In our Q2 2023 Real Estate Market Report, the company analyzes current multifamily housing trends, and highlights how you can best understand ways to maximize opportunities in the existing market. Additionally, this report forecasts what you can expect from multifamily construction and the investment opportunities through the rest of 2023. Read on to glean insight into the benefits of investing in multifamily real estate, current multifamily trends, and the current state of the multifamily housing market.
- 2023 anticipates a peak in new multifamily construction in many areas of the country.
- Fannie Mae anticipates that the national vacancy rate may rise to 6% in 2023.
- There is an influx of high-income individuals in the rental market due to higher home values. Multifamily tenants with monthly incomes of up to $10,000 are choosing to rent in multifamily buildings.
- Capitalization (cap) rates slowly declined at the end of 2022 to 5%.
- Inflation remains top of mind for many Americans, and the Federal Reserve continues to raise federal funds rates to help lessen the impacts of inflation, though some predict that the Federal Reserve will stop raising funds in 2023.
- While mortgage rates have slightly decreased, homeownership is still unaffordable for many, as home prices are rising faster than wages in more than 90% of the nation.
- Despite inevitable challenges, Ashcroft Capital has a positive outlook for the multifamily market and investment opportunities in 2023.
- We maintain open communication with our network of owners and brokers and will continue to maintain transparency through investment memos for each new multifamily asset that goes under contract.
- With the country’s housing shortage, investing in multifamily real estate is considered a wise opportunity for new and existing investors.
Rental Growth and New Construction
This year anticipates a peak in new multifamily construction in many areas of the country. The multifamily construction industry expects to see 300,000 new multifamily units completed across the United States in 2023. This volume is expected to result in a record-high supply of available units. Because of this supply volume, Fannie Mae anticipates that the national vacancy rate may rise to 6%. ApartmentList.com explains that this quantity of apartment units under construction can help keep rental prices in check this year, amid a housing affordability crisis that is currently affecting single-family home ownership.
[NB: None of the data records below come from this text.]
/-- Accesses before and after that read no KSV list. -/
theorem BuffersAfter.around {es : List Event} {k h k' h' : Memory} (hb : BuffersAfter es k h k' h') (pre post : List Event)
    (hpre : ∀ size bytes, Event.serialRead 0x43 size (some bytes) ∉ pre)
    (hpost : ∀ size bytes, Event.serialRead 0x43 size (some bytes) ∉ post) :
    BuffersAfter (pre ++ (es ++ post)) k h k' h' := by
  obtain ⟨h1, h2⟩ | ⟨n, bytes, t0, t1, h1, h2, h3⟩ := hb
  · refine .inl ⟨fun size bytes h => ?_, h2⟩
    rcases List.mem_append.1 h with h | h
    · exact hpre size bytes h
    · exact (List.mem_append.1 h).elim (h1 size bytes) (hpost size bytes)
  · have hin : ∀ e ∈ es, e ∈ pre ++ (es ++ post) := fun e h =>
      List.mem_append_right _ (List.mem_append_left _ h)
    exact .inr ⟨n, bytes, t0, t1, hin _ h1, hin _ h2, h3⟩

theorem queryEvents_noList (q : Option Byte) (size : Nat) (bytes : List Byte) :
    Event.serialRead 0x43 size (some bytes) ∉ queryEvents q := by
  cases q <;> simp [queryEvents]

theorem DisableTrace.noList {p : Params} {es : List Event} {ok : Bool} {c : CtlState} (h : DisableTrace p es ok c)
    (size : Nat) (bytes : List Byte) : Event.serialRead 0x43 size (some bytes) ∉ es := by
  cases h <;> simp [modeWrite, fieldWrite, disableCheck, disableEnd, portWrites]

/-- HDCP_SET_CP_DATA's action (R241). -/
theorem applyCpData_gives {s : State} (hs : s.undisturbed = true) (hsup : s.hdcpSupported = true)
    (hk : s.ksvbuf.wf = true) (hw : s.shabuf.wf = true) {rs : List Ksv}
    (hrs : callerKsvs s.draws s.args.params.ksvList s.args.params.ksvListLength = rs) :
    Gives applyCpData s fun st es t =>
      ActionTrace s.prm s.args.params rs s.ctlState s.ses es st t.ctlState t.ses ∧
        StepBuffers s.args.params es s.ksvbuf s.shabuf t.ksvbuf t.shabuf ∧ t.regs = { s.regs with
          ctlState := t.ctlState, ses := t.ses, ksvbuf := t.ksvbuf, shabuf := t.shabuf } := by
  refine Gives.get_bind ?_
  by_cases h : s.args.params.performSecondStep ≠ 0
  · simp only [if_pos h, hrs]
    refine (activate_gives hs hk hw rs).mono fun st es t _ h' => ?_
    obtain ⟨torn, hv, hbuf, hr⟩ := h'
    have hc : t.ctlState = ctlAfter torn s.ctlState := congrArg Regs.ctlState hr
    exact ⟨by rw [hc]; exact .verify es st torn t.ses h hv, ⟨fun h0 => absurd h0 h, fun _ => hbuf⟩, by rw [hc]; exact hr⟩
  · simp only [if_neg h]
    refine (encryptionLevel_gives hs _).mono fun st es t _ h' => ?_
    obtain ⟨ok, rfl, ⟨h0, -⟩ | ⟨-, hlev, hr⟩⟩ := h'
    · rw [hsup] at h0; cases h0
    refine ⟨.level es ok t.ctlState t.ses (by simpa using h) (by simpa [beq_eq_decide] using hlev),
      ⟨fun _ => ⟨congrArg Regs.ksvbuf hr, congrArg Regs.shabuf hr⟩, fun h0 => absurd h0 h⟩, ?_⟩
    rw [show t.ksvbuf = s.ksvbuf from congrArg Regs.ksvbuf hr,
      show t.shabuf = s.shabuf from congrArg Regs.shabuf hr, hr]; rfl

/-- A list of `n` entries that are `given`'s, and others past its end. -/
theorem supplies_map {α : Type} (given : List α) (n : Nat) (free : Nat → α) :
    Supplies given ((List.range n).map fun j => given.getD j (free j)) n := by
  refine ⟨by simp, ?_⟩
  apply List.ext_getElem
  · simp [Nat.min_comm]
  · intro i h1 h2
    have hi : i < given.length := by simp at h1; omega
    simp [List.getD_eq_getElem?_getD, hi]

theorem callerBytes_supplies (d : Nat) (bs : List Byte) (n : Nat) : Supplies bs (callerBytes d bs n) n :=
  supplies_map bs n _

theorem callerKsvs_supplies (d : Nat) (ks : List Ksv) (n : Nat) : Supplies ks (callerKsvs d ks n) n :=
  supplies_map ks n _

theorem ActionTrace.congr {p : Params} {a b : CpParams} {rs : List Ksv} {c c' : CtlState} {r r' : Session}
    {es : List Event} {st : Status} (h : ActionTrace p a rs c r es st c' r')
    (h1 : a.performSecondStep = b.performSecondStep) (h2 : a.level = b.level) : ActionTrace p b rs c r es st c' r' := by
  cases h with
  | verify _ torn _ hp ha => exact .verify _ _ torn _ (h1 ▸ hp) ha
  | level ok _ _ hp hl => exact .level _ ok _ _ (h1 ▸ hp) (h2 ▸ hl)

/-- The safety net (R242). -/
theorem safetyNet_gives {s : State} (hs : s.undisturbed = true) (hsup : s.hdcpSupported = true) (st : Status) :
    Gives (safetyNet st) s fun _ es t =>
      (st = .success ∧ es = [] ∧ t.regs = s.regs) ∨
        (st ≠ .success ∧ ∃ ok, DisableTrace s.prm es ok t.ctlState ∧ t.regs = { s.regs with
          ctlState := t.ctlState
          args := { s.args with params := { s.args.params with level := s.prm.cpLevelOff } } }) := by
  unfold safetyNet
  by_cases h : st = .success
  · rw [if_pos h]; exact gives_pure hs _ (.inl ⟨h, rfl, rfl⟩)
  · rw [if_neg h]
    refine Gives.get_bind ?_
    refine (setArgs_gives hs _).bind fun _ es t ht hp hsp h' => ?_
    obtain ⟨rfl, hr, -⟩ := h'
    refine (encryptionLevel_gives ht false).bind fun st' es t2 ht2 _ _ h' => ?_
    obtain ⟨ok, -, ⟨h0, -⟩ | ⟨-, hlev, hr2⟩⟩ := h'
    · rw [hsp, hsup] at h0; cases h0
    rw [hr] at hr2
    have hes : t.ses = s.ses := congrArg Regs.ses hr
    have hd : DisableTrace s.prm es ok t2.ctlState ∧ t2.ses = s.ses := by
      rw [hp, hes] at hlev
      generalize t2.ses = z at hlev
      cases hlev with
      | disable _ _ _ h => exact ⟨h, rfl⟩
    refine gives_pure ht2 _ (.inr ⟨h, ok, by simpa using hd.1, ?_⟩)
    rw [hr2, hd.2]; rfl
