-- ==== Sys2Proof/Laws/PerInstr.lean ====
section
/-! SUPPORT. One lemma per operation for statements made for every instruction. -/

namespace Sys2Proof.Laws.Opcode

open Sys2Proof

/-- The opcode field of an operation's command word is the operation's opcode (30_encoding.md R100, R107). -/
def Statement (i : Instr) : Prop := opcodeField (encode i) = i.opcode

/-- The low byte of a word put together from 24 bits and a byte is the byte. -/
theorem opcodeField_append (x : BitVec 24) (b : Byte) : opcodeField (x ++ b) = b := by
  apply BitVec.eq_of_getLsbD_eq
  intro i hi
  have h : (x ++ b).getLsbD i = b.getLsbD i := by rw [BitVec.getLsbD_append]; simp [hi]
  simp only [opcodeField, BitVec.getLsbD_extractLsb', hi, decide_true, Bool.true_and, Nat.zero_add]
  exact h

theorem hdcpQuery : Statement .hdcpQuery := opcodeField_append _ _
theorem hdcpIsEnabled : Statement .hdcpIsEnabled := opcodeField_append _ _
theorem hdcpEnable (on : Bool) : Statement (.hdcpEnable on) := opcodeField_append _ _
theorem hdcpGetCpData : Statement .hdcpGetCpData := opcodeField_append _ _
theorem hdcpSetCpData : Statement .hdcpSetCpData := opcodeField_append _ _
theorem hdcpIsValidBksv : Statement .hdcpIsValidBksv := opcodeField_append _ _
theorem setEncryptionLevel (on : Bool) : Statement (.setEncryptionLevel on) := opcodeField_append _ _
theorem activateRepeater : Statement .activateRepeater := opcodeField_append _ _
theorem buildSha1Buffer : Statement .buildSha1Buffer := opcodeField_append _ _
theorem computeTransmitterV : Statement .computeTransmitterV := opcodeField_append _ _
theorem compareVPrime : Statement .compareVPrime := opcodeField_append _ _
theorem getLinkStatus : Statement .getLinkStatus := opcodeField_append _ _
theorem isRevoked : Statement .isRevoked := opcodeField_append _ _
theorem rxRead (sub : Byte) (size : BitVec 10) : Statement (.rxRead sub size) := opcodeField_append _ _
theorem rxWrite (sub : Byte) (size : BitVec 10) : Statement (.rxWrite sub size) := opcodeField_append _ _
theorem rxReadVPrime : Statement .rxReadVPrime := opcodeField_append _ _
theorem setRepeaterPresent (on : Bool) : Statement (.setRepeaterPresent on) := opcodeField_append _ _
theorem repeaterTeardown : Statement .repeaterTeardown := opcodeField_append _ _

end Sys2Proof.Laws.Opcode
end

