/-- Settles O34: each of the two ends as a disable that succeeds does, the second from the ready block the first
leaves. -/
theorem disableTwice : Obligations.DisableTwice := by
  intro s t u hp hready hs hexec hresult hexec' hresult' x hx
  obtain ⟨hready', hs'⟩ := exec_keeps_ready hready hs hexec
  obtain ⟨hprm, hcleared, hctl⟩ := hdcpDisable_cleared hp hready hs hexec hresult
  have hsecond := hdcpDisable_cleared (hprm ▸ hp) hready' hs' hexec' hresult'
  rw [hprm] at hsecond
  obtain ⟨-, hcleared', hctl'⟩ := hsecond
  obtain rfl | rfl := hx
  · exact ⟨hcleared.mode, hcleared.ri, hcleared.port, hctl⟩
  · exact ⟨hcleared'.mode, hcleared'.ri, hcleared'.port, hctl'⟩

end Sys2Proof.Machine
end

section
/-! An enable whose answers are all good (41_controller.md R145, its example): the scripts that say so, and the one end
of the enable sequence they leave. -/

namespace Sys2Proof.Machine

open Sys2Proof

/-- The answers of an enable that reaches its last read with each poll ended at its first: what its cipher reads, of a
receiver that is no repeater, and its five transactions find. -/
structure EnableScript where
  (captureMode an anLow anHi aksvLo aksvHi encryptMode ri final : Word)
  (anSent aksvSent bksv : List Byte)
  (bcaps ri0 ri1 : Byte)

/-- The cipher's answers, then others. -/
def EnableScript.cipher (g : EnableScript) (rest : List Word) : List Word :=
  g.captureMode :: g.an :: g.anLow :: g.anHi :: g.aksvLo :: g.aksvHi :: g.encryptMode :: g.ri :: g.final :: rest

/-- The serial channel's answers, then others. -/
def EnableScript.serial (g : EnableScript) (rest : List (Option (List Byte))) : List (Option (List Byte)) :=
  some g.anSent :: some g.aksvSent :: some g.bksv :: some [g.bcaps] :: some [g.ri0, g.ri1] :: rest

/-- The answers are good: each passes its check. -/
structure EnableScript.Good (p : Params) (g : EnableScript) : Prop where
  an : anReady p g.an = true
  ri : riReady p g.ri = true
  final : riMatch p g.final = true
  length : g.bksv.length = 5
  weight : (Ksv.ofBytes g.bksv).weight = ksvWeight
  receiver : (Machine.bcaps p g.bcaps).isRepeater = false

/-- The session registers hold An and Aksv as read (41_controller.md R147). -/
def EnableScript.Keys (g : EnableScript) (r : Session) : Prop :=
  r.an = g.anHi ++ g.anLow ∧ r.aksv = g.aksvHi.setWidth 8 ++ g.aksvLo

/-- The accesses after the read of Bksv, `d`, `v`, `u` and `m` being values no script fixes (41_controller.md R150 to
R152, R155). -/
def EnableScript.lastEvents (p : Params) (g : EnableScript) (d v u m : Word) : List Event :=
  loadEvents p (Ksv.ofBytes g.bksv) g.bcaps d v u m ++ [.cipherRead .status g.ri] ++ riComparison g.ri0 g.ri1 g.final

/-- The first word of Bksv (41_controller.md R151). -/
theorem leWord_take_four {bs : List Byte} (h : bs.length = 5) :
    leWord (bs.take 4) = (Ksv.ofBytes bs).b3 ++ (Ksv.ofBytes bs).b2 ++ (Ksv.ofBytes bs).b1 ++ (Ksv.ofBytes bs).b0 := by
  match bs, h with
  | [b0, b1, b2, b3, _], _ => exact leWord_four b0 b1 b2 b3

section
In Q1 of 2023, the national average for apartment rent was $1,708 per month. This monthly rent average is an increase from 2022. Furthermore, 2023 will likely see further multifamily rent increases, with projected growth upwards of 4 to 5%.
Despite the record-high multifamily construction volume, developers continue to experience the delays that have plagued the construction industry since the Covid-19 pandemic began. From difficulties securing materials to delays in the building permit process, construction progress depends on factors that are often beyond control. These delays may continue throughout 2023, possibly impacting the anticipated peak in available multifamily units.
Being a renter no longer has the income parameters it historically did. High-income individuals continue to infiltrate the rental market. This trend began in 2021 and remains steady. The introduction of 2020’s higher home values introduced high-income multifamily residents to the rental market. In Q1 of 2023, the average monthly income for multifamily tenants approximated $7,000. Currently, multifamily tenants with monthly incomes of up to $10,000 are choosing to rent in multifamily buildings. This income level is up from 2016 through 2020, where the monthly income for renters was below $8,000. Ashcroft Capital’s Q2 2023 Real Estate Market Report anticipates rent growth to remain positive through 2024.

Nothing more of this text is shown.